Hongkang Yang, Zehao Lin, Wenjin Wang, Hao Wu, Zhiyu Li, Bo Tang, Wenqiang Wei, Jinbo Wang, Zeyun Tang, Shichao Song, Chenyang Xi, Yu Yu, Kai Chen, Feiyu Xiong, Linpeng Tang, Weinan E
Center for LLM, Institute for Advanced Algorithms Research, Shanghai, Moqi Inc, Center for Machine Learning Research, Peking University
arXiv (2024)
Memory Pretraining RAG Factuality

📝 Paper Summary

Memory internalization Sparse memory QA Retrieval
Memory3 introduces explicit memory—sparse attention key-values retrieved during inference—to externalize knowledge from model parameters, enabling smaller models to outperform larger ones with higher speed and lower cost.
Core Problem
LLMs suffer from high training/inference costs due to scaling laws and 'knowledge traversal', where the entire massive parameter set is activated to access small pieces of specific knowledge.
Why it matters:
  • Current LLMs have extremely low knowledge efficiency (estimated around 10^-5), wastefully invoking all parameters for every token generation
  • Storing all knowledge in implicit memory (parameters) forces models to be massive, increasing training data requirements and energy consumption
  • Standard RAG approaches rely on heavy backbones and don't solve the knowledge traversal issue of the underlying model
Concrete Example: When a human writes a word, they don't recall every book they've ever read; however, an LLM activates all its parameters (its full 'brain') for every token. This is like forcing knowledge into muscle memory (implicit) rather than just recalling a book (explicit).
Key Novelty
Externalizing knowledge into 'Explicit Memory' (sparse attention key-values)
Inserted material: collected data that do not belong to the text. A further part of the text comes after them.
/-! ### Setting one chaining register -/

@[simp] theorem setChain_hqi (k : Nat) (c : ChainReg) (s : State) : (setChain k c s).hqi = s.hqi := rfl
@[simp] theorem setChain_rfb (k : Nat) (c : ChainReg) (s : State) : (setChain k c s).rfb = s.rfb := rfl
@[simp] theorem setChain_img (k : Nat) (c : ChainReg) (s : State) : (setChain k c s).img = s.img := rfl
@[simp] theorem setChain_gte (k : Nat) (c : ChainReg) (s : State) : (setChain k c s).gte = s.gte := rfl
@[simp] theorem setChain_msu (k : Nat) (c : ChainReg) (s : State) : (setChain k c s).msu = s.msu := rfl
@[simp] theorem setChain_ks (k : Nat) (c : ChainReg) (s : State) : (setChain k c s).ks = s.ks := rfl
@[simp] theorem setChain_flash (k : Nat) (c : ChainReg) (s : State) : (setChain k c s).flash = s.flash := rfl
@[simp] theorem setChain_flc (k : Nat) (c : ChainReg) (s : State) : (setChain k c s).flc = s.flc := rfl
@[simp] theorem setChain_eav (k : Nat) (c : ChainReg) (s : State) : (setChain k c s).eav = s.eav := rfl
@[simp] theorem setChain_slt (k : Nat) (c : ChainReg) (s : State) : (setChain k c s).slt = s.slt := rfl
@[simp] theorem setChain_btn (k : Nat) (c : ChainReg) (s : State) : (setChain k c s).btn = s.btn := rfl
@[simp] theorem setChain_sys (k : Nat) (c : ChainReg) (s : State) : (setChain k c s).sys = s.sys := rfl
@[simp] theorem setChain_ret (k : Nat) (c : ChainReg) (s : State) : (setChain k c s).ret = s.ret := rfl
@[simp] theorem setChain_tel (k : Nat) (c : ChainReg) (s : State) : (setChain k c s).tel = s.tel := rfl
@[simp] theorem setChain_elec (k : Nat) (c : ChainReg) (s : State) : (setChain k c s).elec = s.elec := rfl
@[simp] theorem setChain_cores (k : Nat) (c : ChainReg) (s : State) : (setChain k c s).cores = s.cores := rfl
@[simp] theorem setChain_trusses (k : Nat) (c : ChainReg) (s : State) : (setChain k c s).trusses = s.trusses := rfl
@[simp] theorem setChain_pke (k : Nat) (c : ChainReg) (s : State) : (setChain k c s).pke = s.pke := rfl
@[simp] theorem setChain_svc (k : Nat) (c : ChainReg) (s : State) : (setChain k c s).svc = s.svc := rfl
@[simp] theorem setChain_pairs (k : Nat) (c : ChainReg) (s : State) : (setChain k c s).pairs = s.pairs := rfl
@[simp] theorem setChain_out (k : Nat) (c : ChainReg) (s : State) : (setChain k c s).out = s.out := rfl
@[simp] theorem setChain_free (k : Nat) (c : ChainReg) (s : State) : (setChain k c s).free = s.free := rfl
@[simp] theorem setChain_pending (k : Nat) (c : ChainReg) (s : State) : (setChain k c s).pending = s.pending := rfl

/-! ### Setting one DRBG -/

@[simp] theorem setDrbg_hqi (k : Nat) (d : Drbg) (s : State) : (setDrbg k d s).hqi = s.hqi := rfl
@[simp] theorem setDrbg_rfb (k : Nat) (d : Drbg) (s : State) : (setDrbg k d s).rfb = s.rfb := rfl
@[simp] theorem setDrbg_img (k : Nat) (d : Drbg) (s : State) : (setDrbg k d s).img = s.img := rfl
@[simp] theorem setDrbg_gte (k : Nat) (d : Drbg) (s : State) : (setDrbg k d s).gte = s.gte := rfl
@[simp] theorem setDrbg_msu (k : Nat) (d : Drbg) (s : State) : (setDrbg k d s).msu = s.msu := rfl
@[simp] theorem setDrbg_ks (k : Nat) (d : Drbg) (s : State) : (setDrbg k d s).ks = s.ks := rfl
@[simp] theorem setDrbg_flash (k : Nat) (d : Drbg) (s : State) : (setDrbg k d s).flash = s.flash := rfl
@[simp] theorem setDrbg_flc (k : Nat) (d : Drbg) (s : State) : (setDrbg k d s).flc = s.flc := rfl
@[simp] theorem setDrbg_eav (k : Nat) (d : Drbg) (s : State) : (setDrbg k d s).eav = s.eav := rfl
@[simp] theorem setDrbg_slt (k : Nat) (d : Drbg) (s : State) : (setDrbg k d s).slt = s.slt := rfl
@[simp] theorem setDrbg_btn (k : Nat) (d : Drbg) (s : State) : (setDrbg k d s).btn = s.btn := rfl
@[simp] theorem setDrbg_sys (k : Nat) (d : Drbg) (s : State) : (setDrbg k d s).sys = s.sys := rfl
@[simp] theorem setDrbg_ret (k : Nat) (d : Drbg) (s : State) : (setDrbg k d s).ret = s.ret := rfl
@[simp] theorem setDrbg_tel (k : Nat) (d : Drbg) (s : State) : (setDrbg k d s).tel = s.tel := rfl
@[simp] theorem setDrbg_elec (k : Nat) (d : Drbg) (s : State) : (setDrbg k d s).elec = s.elec := rfl
@[simp] theorem setDrbg_cores (k : Nat) (d : Drbg) (s : State) : (setDrbg k d s).cores = s.cores := rfl
@[simp] theorem setDrbg_trusses (k : Nat) (d : Drbg) (s : State) : (setDrbg k d s).trusses = s.trusses := rfl
@[simp] theorem setDrbg_pke (k : Nat) (d : Drbg) (s : State) : (setDrbg k d s).pke = s.pke := rfl
@[simp] theorem setDrbg_svc (k : Nat) (d : Drbg) (s : State) : (setDrbg k d s).svc = s.svc := rfl
@[simp] theorem setDrbg_pairs (k : Nat) (d : Drbg) (s : State) : (setDrbg k d s).pairs = s.pairs := rfl
@[simp] theorem setDrbg_out (k : Nat) (d : Drbg) (s : State) : (setDrbg k d s).out = s.out := rfl
@[simp] theorem setDrbg_free (k : Nat) (d : Drbg) (s : State) : (setDrbg k d s).free = s.free := rfl
@[simp] theorem setDrbg_pending (k : Nat) (d : Drbg) (s : State) : (setDrbg k d s).pending = s.pending := rfl

/-! ### Setting one pipeline -/

@[simp] theorem setPipe_hqi (p : Nat) (x : Pipe) (s : State) : (setPipe p x s).hqi = s.hqi := rfl
@[simp] theorem setPipe_rfb (p : Nat) (x : Pipe) (s : State) : (setPipe p x s).rfb = s.rfb := rfl
@[simp] theorem setPipe_img (p : Nat) (x : Pipe) (s : State) : (setPipe p x s).img = s.img := rfl
@[simp] theorem setPipe_gte (p : Nat) (x : Pipe) (s : State) : (setPipe p x s).gte = s.gte := rfl
@[simp] theorem setPipe_msu (p : Nat) (x : Pipe) (s : State) : (setPipe p x s).msu = s.msu := rfl
@[simp] theorem setPipe_ks (p : Nat) (x : Pipe) (s : State) : (setPipe p x s).ks = s.ks := rfl
@[simp] theorem setPipe_flash (p : Nat) (x : Pipe) (s : State) : (setPipe p x s).flash = s.flash := rfl
@[simp] theorem setPipe_flc (p : Nat) (x : Pipe) (s : State) : (setPipe p x s).flc = s.flc := rfl
@[simp] theorem setPipe_eav (p : Nat) (x : Pipe) (s : State) : (setPipe p x s).eav = s.eav := rfl
@[simp] theorem setPipe_slt (p : Nat) (x : Pipe) (s : State) : (setPipe p x s).slt = s.slt := rfl
@[simp] theorem setPipe_btn (p : Nat) (x : Pipe) (s : State) : (setPipe p x s).btn = s.btn := rfl
@[simp] theorem setPipe_sys (p : Nat) (x : Pipe) (s : State) : (setPipe p x s).sys = s.sys := rfl
@[simp] theorem setPipe_ret (p : Nat) (x : Pipe) (s : State) : (setPipe p x s).ret = s.ret := rfl
@[simp] theorem setPipe_tel (p : Nat) (x : Pipe) (s : State) : (setPipe p x s).tel = s.tel := rfl
@[simp] theorem setPipe_elec (p : Nat) (x : Pipe) (s : State) : (setPipe p x s).elec = s.elec := rfl
@[simp] theorem setPipe_cores (p : Nat) (x : Pipe) (s : State) : (setPipe p x s).cores = s.cores := rfl
@[simp] theorem setPipe_trusses (p : Nat) (x : Pipe) (s : State) : (setPipe p x s).trusses = s.trusses := rfl
@[simp] theorem setPipe_pke (p : Nat) (x : Pipe) (s : State) : (setPipe p x s).pke = s.pke := rfl
@[simp] theorem setPipe_svc (p : Nat) (x : Pipe) (s : State) : (setPipe p x s).svc = s.svc := rfl
@[simp] theorem setPipe_pairs (p : Nat) (x : Pipe) (s : State) : (setPipe p x s).pairs = s.pairs := rfl
@[simp] theorem setPipe_out (p : Nat) (x : Pipe) (s : State) : (setPipe p x s).out = s.out := rfl
@[simp] theorem setPipe_free (p : Nat) (x : Pipe) (s : State) : (setPipe p x s).free = s.free := rfl
@[simp] theorem setPipe_pending (p : Nat) (x : Pipe) (s : State) : (setPipe p x s).pending = s.pending := rfl

/-! ### Setting one SHA context -/

@[simp] theorem setSha_hqi (n : Nat) (c : ShaCtx) (s : State) : (setSha n c s).hqi = s.hqi := rfl
@[simp] theorem setSha_rfb (n : Nat) (c : ShaCtx) (s : State) : (setSha n c s).rfb = s.rfb := rfl
@[simp] theorem setSha_img (n : Nat) (c : ShaCtx) (s : State) : (setSha n c s).img = s.img := rfl
@[simp] theorem setSha_gte (n : Nat) (c : ShaCtx) (s : State) : (setSha n c s).gte = s.gte := rfl
@[simp] theorem setSha_msu (n : Nat) (c : ShaCtx) (s : State) : (setSha n c s).msu = s.msu := rfl
@[simp] theorem setSha_ks (n : Nat) (c : ShaCtx) (s : State) : (setSha n c s).ks = s.ks := rfl
@[simp] theorem setSha_flash (n : Nat) (c : ShaCtx) (s : State) : (setSha n c s).flash = s.flash := rfl
@[simp] theorem setSha_flc (n : Nat) (c : ShaCtx) (s : State) : (setSha n c s).flc = s.flc := rfl
@[simp] theorem setSha_eav (n : Nat) (c : ShaCtx) (s : State) : (setSha n c s).eav = s.eav := rfl
@[simp] theorem setSha_slt (n : Nat) (c : ShaCtx) (s : State) : (setSha n c s).slt = s.slt := rfl
@[simp] theorem setSha_btn (n : Nat) (c : ShaCtx) (s : State) : (setSha n c s).btn = s.btn := rfl
@[simp] theorem setSha_sys (n : Nat) (c : ShaCtx) (s : State) : (setSha n c s).sys = s.sys := rfl
@[simp] theorem setSha_ret (n : Nat) (c : ShaCtx) (s : State) : (setSha n c s).ret = s.ret := rfl
@[simp] theorem setSha_tel (n : Nat) (c : ShaCtx) (s : State) : (setSha n c s).tel = s.tel := rfl
@[simp] theorem setSha_elec (n : Nat) (c : ShaCtx) (s : State) : (setSha n c s).elec = s.elec := rfl
@[simp] theorem setSha_cores (n : Nat) (c : ShaCtx) (s : State) : (setSha n c s).cores = s.cores := rfl
@[simp] theorem setSha_trusses (n : Nat) (c : ShaCtx) (s : State) : (setSha n c s).trusses = s.trusses := rfl
@[simp] theorem setSha_pke (n : Nat) (c : ShaCtx) (s : State) : (setSha n c s).pke = s.pke := rfl
@[simp] theorem setSha_svc (n : Nat) (c : ShaCtx) (s : State) : (setSha n c s).svc = s.svc := rfl
@[simp] theorem setSha_pairs (n : Nat) (c : ShaCtx) (s : State) : (setSha n c s).pairs = s.pairs := rfl
@[simp] theorem setSha_out (n : Nat) (c : ShaCtx) (s : State) : (setSha n c s).out = s.out := rfl
@[simp] theorem setSha_free (n : Nat) (c : ShaCtx) (s : State) : (setSha n c s).free = s.free := rfl
@[simp] theorem setSha_pending (n : Nat) (c : ShaCtx) (s : State) : (setSha n c s).pending = s.pending := rfl

/-! ### Changing the counter block -/

@[simp] theorem updCtr_hqi (f : CtrState → CtrState) (s : State) : (updCtr f s).hqi = s.hqi := rfl
@[simp] theorem updCtr_rfb (f : CtrState → CtrState) (s : State) : (updCtr f s).rfb = s.rfb := rfl
@[simp] theorem updCtr_img (f : CtrState → CtrState) (s : State) : (updCtr f s).img = s.img := rfl
@[simp] theorem updCtr_gte (f : CtrState → CtrState) (s : State) : (updCtr f s).gte = s.gte := rfl
@[simp] theorem updCtr_msu (f : CtrState → CtrState) (s : State) : (updCtr f s).msu = s.msu := rfl
@[simp] theorem updCtr_ks (f : CtrState → CtrState) (s : State) : (updCtr f s).ks = s.ks := rfl
@[simp] theorem updCtr_flash (f : CtrState → CtrState) (s : State) : (updCtr f s).flash = s.flash := rfl
@[simp] theorem updCtr_flc (f : CtrState → CtrState) (s : State) : (updCtr f s).flc = s.flc := rfl
@[simp] theorem updCtr_eav (f : CtrState → CtrState) (s : State) : (updCtr f s).eav = s.eav := rfl
@[simp] theorem updCtr_slt (f : CtrState → CtrState) (s : State) : (updCtr f s).slt = s.slt := rfl
@[simp] theorem updCtr_btn (f : CtrState → CtrState) (s : State) : (updCtr f s).btn = s.btn := rfl
@[simp] theorem updCtr_sys (f : CtrState → CtrState) (s : State) : (updCtr f s).sys = s.sys := rfl
@[simp] theorem updCtr_ret (f : CtrState → CtrState) (s : State) : (updCtr f s).ret = s.ret := rfl
@[simp] theorem updCtr_tel (f : CtrState → CtrState) (s : State) : (updCtr f s).tel = s.tel := rfl
@[simp] theorem updCtr_elec (f : CtrState → CtrState) (s : State) : (updCtr f s).elec = s.elec := rfl
@[simp] theorem updCtr_cores (f : CtrState → CtrState) (s : State) : (updCtr f s).cores = s.cores := rfl
@[simp] theorem updCtr_trusses (f : CtrState → CtrState) (s : State) : (updCtr f s).trusses = s.trusses := rfl
@[simp] theorem updCtr_pke (f : CtrState → CtrState) (s : State) : (updCtr f s).pke = s.pke := rfl
@[simp] theorem updCtr_svc (f : CtrState → CtrState) (s : State) : (updCtr f s).svc = s.svc := rfl
@[simp] theorem updCtr_pairs (f : CtrState → CtrState) (s : State) : (updCtr f s).pairs = s.pairs := rfl
@[simp] theorem updCtr_out (f : CtrState → CtrState) (s : State) : (updCtr f s).out = s.out := rfl
@[simp] theorem updCtr_free (f : CtrState → CtrState) (s : State) : (updCtr f s).free = s.free := rfl
@[simp] theorem updCtr_pending (f : CtrState → CtrState) (s : State) : (updCtr f s).pending = s.pending := rfl

/-! ### Changing the ceremony -/

@[simp] theorem updCer_hqi (f : Ceremony → Ceremony) (s : State) : (updCer f s).hqi = s.hqi := rfl
@[simp] theorem updCer_rfb (f : Ceremony → Ceremony) (s : State) : (updCer f s).rfb = s.rfb := rfl
@[simp] theorem updCer_img (f : Ceremony → Ceremony) (s : State) : (updCer f s).img = s.img := rfl
@[simp] theorem updCer_gte (f : Ceremony → Ceremony) (s : State) : (updCer f s).gte = s.gte := rfl
@[simp] theorem updCer_msu (f : Ceremony → Ceremony) (s : State) : (updCer f s).msu = s.msu := rfl
@[simp] theorem updCer_ks (f : Ceremony → Ceremony) (s : State) : (updCer f s).ks = s.ks := rfl
@[simp] theorem updCer_flash (f : Ceremony → Ceremony) (s : State) : (updCer f s).flash = s.flash := rfl
@[simp] theorem updCer_flc (f : Ceremony → Ceremony) (s : State) : (updCer f s).flc = s.flc := rfl
@[simp] theorem updCer_eav (f : Ceremony → Ceremony) (s : State) : (updCer f s).eav = s.eav := rfl
@[simp] theorem updCer_btn (f : Ceremony → Ceremony) (s : State) : (updCer f s).btn = s.btn := rfl
@[simp] theorem updCer_sys (f : Ceremony → Ceremony) (s : State) : (updCer f s).sys = s.sys := rfl
@[simp] theorem updCer_ret (f : Ceremony → Ceremony) (s : State) : (updCer f s).ret = s.ret := rfl
@[simp] theorem updCer_tel (f : Ceremony → Ceremony) (s : State) : (updCer f s).tel = s.tel := rfl
@[simp] theorem updCer_elec (f : Ceremony → Ceremony) (s : State) : (updCer f s).elec = s.elec := rfl
@[simp] theorem updCer_cores (f : Ceremony → Ceremony) (s : State) : (updCer f s).cores = s.cores := rfl
@[simp] theorem updCer_trusses (f : Ceremony → Ceremony) (s : State) : (updCer f s).trusses = s.trusses := rfl
@[simp] theorem updCer_pke (f : Ceremony → Ceremony) (s : State) : (updCer f s).pke = s.pke := rfl
@[simp] theorem updCer_sym (f : Ceremony → Ceremony) (s : State) : (updCer f s).sym = s.sym := rfl
@[simp] theorem updCer_svc (f : Ceremony → Ceremony) (s : State) : (updCer f s).svc = s.svc := rfl
@[simp] theorem updCer_pairs (f : Ceremony → Ceremony) (s : State) : (updCer f s).pairs = s.pairs := rfl
@[simp] theorem updCer_out (f : Ceremony → Ceremony) (s : State) : (updCer f s).out = s.out := rfl
@[simp] theorem updCer_free (f : Ceremony → Ceremony) (s : State) : (updCer f s).free = s.free := rfl
@[simp] theorem updCer_pending (f : Ceremony → Ceremony) (s : State) : (updCer f s).pending = s.pending := rfl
  • Treats knowledge storage as a hierarchy: RAG (text) → Explicit Memory (sparse KV pairs) → Implicit Memory (parameters), optimizing for read/write costs
  • Converts text data into sparse key-value pairs off-line, which are then retrieved and injected directly into the model's self-attention layers during inference
  • Uses a two-stage pretraining scheme: first training the model to use memory (Auto-Encoding), then training it to generate text (Auto-Regressive)
Architecture
Architecture Figure Figure 1
The workflow of Memory3, contrasting it with RAG and Parametric models. It shows the offline conversion of text to Explicit Memory and the online retrieval process.
Evaluation Highlights
  • Memory3-2.4B outperforms the larger Baichuan2-7B-Base on the C-Eval benchmark (56.0 vs 54.0) despite having ~3x fewer parameters
  • Achieves 1.66x higher decoding speed compared to a RAG baseline (Baichuan2-7B + Faiss retrieval)
  • Reduces hallucination rate significantly in professional domains (e.g., medical), achieving 70.8% accuracy on unrecalled medical questions vs. 32.0% for the baseline
Breakthrough Assessment
8/10
Proposes a fundamental architectural shift by externalizing parameters into retrievable KV memory. The 2.4B model beating 7B baselines validates the efficiency of this 'third form' of memory.